Wait — both $ x $ and $ y $ are 5 in the second case?
No — let’s read carefully:
- Given: $ y = 150 $ when $ x = 5 $
- Find $ y $ when $ x = 5 $
That’s the same x-value, so $ y $ should be the same.
But let’s check:
$$
150 = k(5) \Rightarrow k = 30
$$
Then $ y = 30 \cdot 5 = 150 $
✔ Answer: $ y = 150 $
---
Problem 8:
> Suppose $ y $ varies directly as $ x $. If $ y = 4 $ when $ x = 32 $, find $ y $ when $ x = 175 $.
$$
4 = k(32) \Rightarrow k = \frac{4}{32} = \frac{1}{8}
$$
Now $ y = \frac{1}{8} \cdot 175 = \frac{175}{8} = 21.875 $
✔ Answer: $ y = 21.875 $ or $ \frac{175}{8} $
---
Problem 9 (Word Problem):
> The number of pencils sold varies directly as the cost.

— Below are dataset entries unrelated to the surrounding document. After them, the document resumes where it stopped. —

theorem State.onMsg_off {kp : Parts}
    (hk : Parts.le { fl := true, cw := true } kp = true := by rfl) {s : State} {p type : Nat} {m : CwMsg} {data : List Byte}
    {act : State → State} (ha : ∀ r, (act r).off kp = r.off kp) : (s.onMsg p type m data act).off kp = s.off kp := by
  have h0 : ∀ r, (s.setCw p r).off kp = s.off kp := fun r => State.off_mono hk (State.setCw_off s _ _ rfl)
  have h1 : ∀ (r : State) (a b : Nat) c d, (r.cwProtocol a b c d).off kp = r.off kp := fun r a b c d => State.off_mono hk (State.cwProtocol_off rfl ..)
  have h2 : ∀ (r : State) (a : Nat) c d, (r.cwErr a c d).off kp = r.off kp := fun r a c d => State.off_mono hk (State.cwErr_off rfl ..)
  unfold State.onMsg
  refine off_of_ite rfl ?_
  dsimp only
  cases cwBroken type m with
  | none => exact (ha _).trans (h0 _)
  | some o => exact off_of_ite ((h2 ..).trans ((h1 ..).trans (h0 _))) ((h1 ..).trans (h0 _))

theorem State.sendData_off {kp : Parts} (hk : Parts.le { cw := true } kp = true := by rfl) (s : State) (p : Nat) (tag : W32) (ps : List Piece)
    : (State.sendData s p tag ps).off kp = s.off kp :=
  State.off_mono hk (by
    unfold State.sendData
    simp [State.cwSend_off, Parts.le, foldl_off])

theorem State.serveRead_off {kp : Parts} (hk : Parts.le { dr := true, tile := true, arr := true, fl := true, cw := true } kp = true := by rfl)
    (s : State) (p : Nat) (m : CwMsg) (errs : List ScrubErr) : (State.serveRead s p m errs).off kp = s.off kp :=
  State.off_mono hk (by
    unfold State.serveRead
    dsimp only
    (repeat' split) <;> simp_all [State.cwErr_off, State.readChunks_off, State.sendData_off, Parts.le])

theorem State.reqFailed_off {kp : Parts} (hk : Parts.le { dm := true, cw := true } kp = true := by rfl) (s : State) (p : Nat) (tag : W32)
    (code : Nat) : (State.reqFailed s p tag code).off kp = s.off kp :=
  State.off_mono hk (by
    unfold State.reqFailed
    dsimp only
    (repeat' split) <;> simp_all [State.setCw_off, State.endXfer_off, State.dropReqs_off, Parts.le])

theorem State.abortCmds_off {kp : Parts} (hk : Parts.le { ho := true } kp = true := by rfl) (s : State) : (State.abortCmds s).off kp = s.off kp :=
  State.off_mono hk (by
    unfold State.abortCmds
    apply foldl_off
    intros
    simp [State.finish_off, Parts.le, foldl_off])

theorem State.moduleFail_off {kp : Parts}
    (hk : Parts.le { dr := true, tile := true, pages := true, fl := true, ti := true, cw := true, ho := true, sv := true, md := true } kp = true :=
        by rfl) (s : State) (reason : Nat) (cause : W32) : (State.moduleFail s reason cause).off kp = s.off kp :=
  State.off_mono hk (by
    unfold State.moduleFail
    simp [State.abortCmds_off, State.faultAll_off, State.off_with_md, State.off_ite, Parts.le])

theorem State.nameStandby_off {kp : Parts} (hk : Parts.le { md := true } kp = true := by rfl) (s : State) : (State.nameStandby s).off kp = s.off kp :=
  State.off_mono hk (by
    unfold State.nameStandby
    simp [State.off_with_md])

theorem State.rolesDown_off {kp : Parts}
    (hk : Parts.le { dr := true, tile := true, pages := true, fl := true, ti := true, cw := true, ho := true, sv := true, md := true } kp = true :=
        by rfl) (s : State) (t : Nat) (cause : W32) : (State.rolesDown s t cause).off kp = s.off kp :=
  State.off_mono hk (by
    unfold State.rolesDown
    simp [State.moduleFail_off, State.nameStandby_off, State.off_with_md, State.off_ite, Parts.le])

theorem State.releaseWaiters_off {kp : Parts} (hk : Parts.le { th := true, sy := true } kp = true := by rfl) (s : State) (t : Nat)
    : (State.releaseWaiters s t).off kp = s.off kp :=
  State.off_mono hk (by
    unfold State.releaseWaiters
    apply foldl_off
    intros
    simp [State.freeThread_off, Parts.le])

theorem State.tileCleared_off {kp : Parts} (hk : Parts.le { th := true, tile := true, sy := true, arr := true, dm := true } kp = true := by rfl)
    (s0 : State) (t : Nat) : (State.tileCleared s0 t).off kp = s0.off kp :=
  State.off_mono hk (by
    simp only [State.tileCleared]
    (repeat' split) <;> (try simp [State.releaseWaiters_off, State.off_with_sy_th_tile_arr_dm, Parts.le]))

theorem State.adopt_off {kp : Parts} (hk : Parts.le { dr := true } kp = true := by rfl) (s : State) (c : Nat) (heir : Nat)
    : (State.adopt s c heir).off kp = s.off kp :=
  State.off_mono hk (by
    unfold State.adopt
    simp [State.setSub_off, State.setBank_off, foldl_off])

theorem State.passSubs_off {kp : Parts}
    (hk : Parts.le { dr := true, tile := true, sy := true, arr := true, unit := true, fl := true, ho := true } kp = true := by rfl) (s : State)
    (up : Nat → Bool) (t : Nat) : (State.passSubs s up t).off kp = s.off kp :=
  State.off_mono hk (by
    unfold State.passSubs
    dsimp only
    (repeat' first | split | (refine (foldl_off _ _ _ fun _ _ => ?_).trans ?_) | simp only [State.setSub_off, State.setBank_off]
                   | simp_all [State.dieOut_off, Parts.le]))

theorem State.passSteward_off {kp : Parts} (hk : Parts.le { md := true } kp = true := by rfl) (s : State) (up : Nat → Bool) (t : Nat)
    : (State.passSteward s up t).off kp = s.off kp :=
  State.off_mono hk (by
    unfold State.passSteward
    dsimp only
    (repeat' split) <;> simp_all [State.off_with_md, Parts.le])

theorem State.tilePorts_off {kp : Parts}
    (hk : Parts.le { dr := true, tile := true, fl := true, ti := true, cw := true, ho := true, sv := true } kp = true := by rfl) (s : State)
    (t : Nat) : (State.tilePorts s t).off kp = s.off kp :=
  State.off_mono hk (by
    unfold State.tilePorts
    simp [State.hostPortFails_off, State.setPort_off, State.portDown_off, State.off_ite, Parts.le, foldl_off])

theorem State.squareSessions_off {kp : Parts}
    (hk : Parts.le { dr := true, tile := true, pages := true, fl := true, ti := true, cw := true, ho := true, sv := true } kp = true := by rfl)
    (s : State) (k : Nat) (cause : W32) : (State.squareSessions s k cause).off kp = s.off kp :=
  State.off_mono hk (by
    unfold State.squareSessions
    simp [State.faultAll_off, Parts.le])

theorem State.squareUnits_off {kp : Parts}
    (hk : Parts.le { dr := true, tile := true, pages := true, fl := true, ti := true, cw := true, ho := true, sv := true } kp = true := by rfl)
    (s : State) (k : Nat) (cause : W32) : (State.squareUnits s k cause).off kp = s.off kp :=
  State.off_mono hk (by
    unfold State.squareUnits
    apply foldl_off
    intros
    simp [State.unitDamaged_off, State.off_ite, Parts.le, foldl_off])

theorem State.moveChains_off {kp : Parts}
    (hk : Parts.le { dr := true, tile := true, sy := true, arr := true, fl := true, dm := true, ti := true, cw := true, sv := true } kp = true := by rfl)
        (s : State) (t : Nat) : (State.moveChains s t).off kp = s.off kp :=
  State.off_mono hk (by
    unfold State.moveChains
    apply foldl_off
    intros
    simp [State.stageTile_off, Parts.le])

If 5 pencils cost $2.45, find the cost of 8 pencils.
Let:
- $ c $ = cost
- $ p $ = number of pencils
Since cost varies directly with number of pencils:
$$
c = kp
$$
Given: $ c = 2.45 $, $ p = 5 $
$$
2.45 = k(5) \Rightarrow k = \frac{2.45}{5} = 0.49
$$
So cost per pencil is $ 0.49.
Now find cost for $ p = 8 $:
$$
c = 0.49 \cdot 8 = 3.92
$$
✔ Answer: $ \$3.92 $
---
✔ Final Answers Summary:
| Problem | Answer |
|--------|--------|
| 1 | $ y = \frac{4}{5} $ |
| 2 | $ y = 57.8 $ |
| 3 | $ y = \frac{300}{13} \approx 23.08 $ |
| 4 | $ y = 13 $ |
| 5 | $ y = \frac{4}{27} $ |
| 6 | $ y = 57 $ |
| 7 | $ y = 150 $ |
| 8 | $ y = 21.875 $ or $ \frac{175}{8} $ |
| 9 | $ \$3.92 $ |
---
Let me know if you'd like these formatted neatly or need help writing out the steps for a specific problem!
Parent Tip: Review the logic above to help your child master the concept of direct variation worksheet with answer key.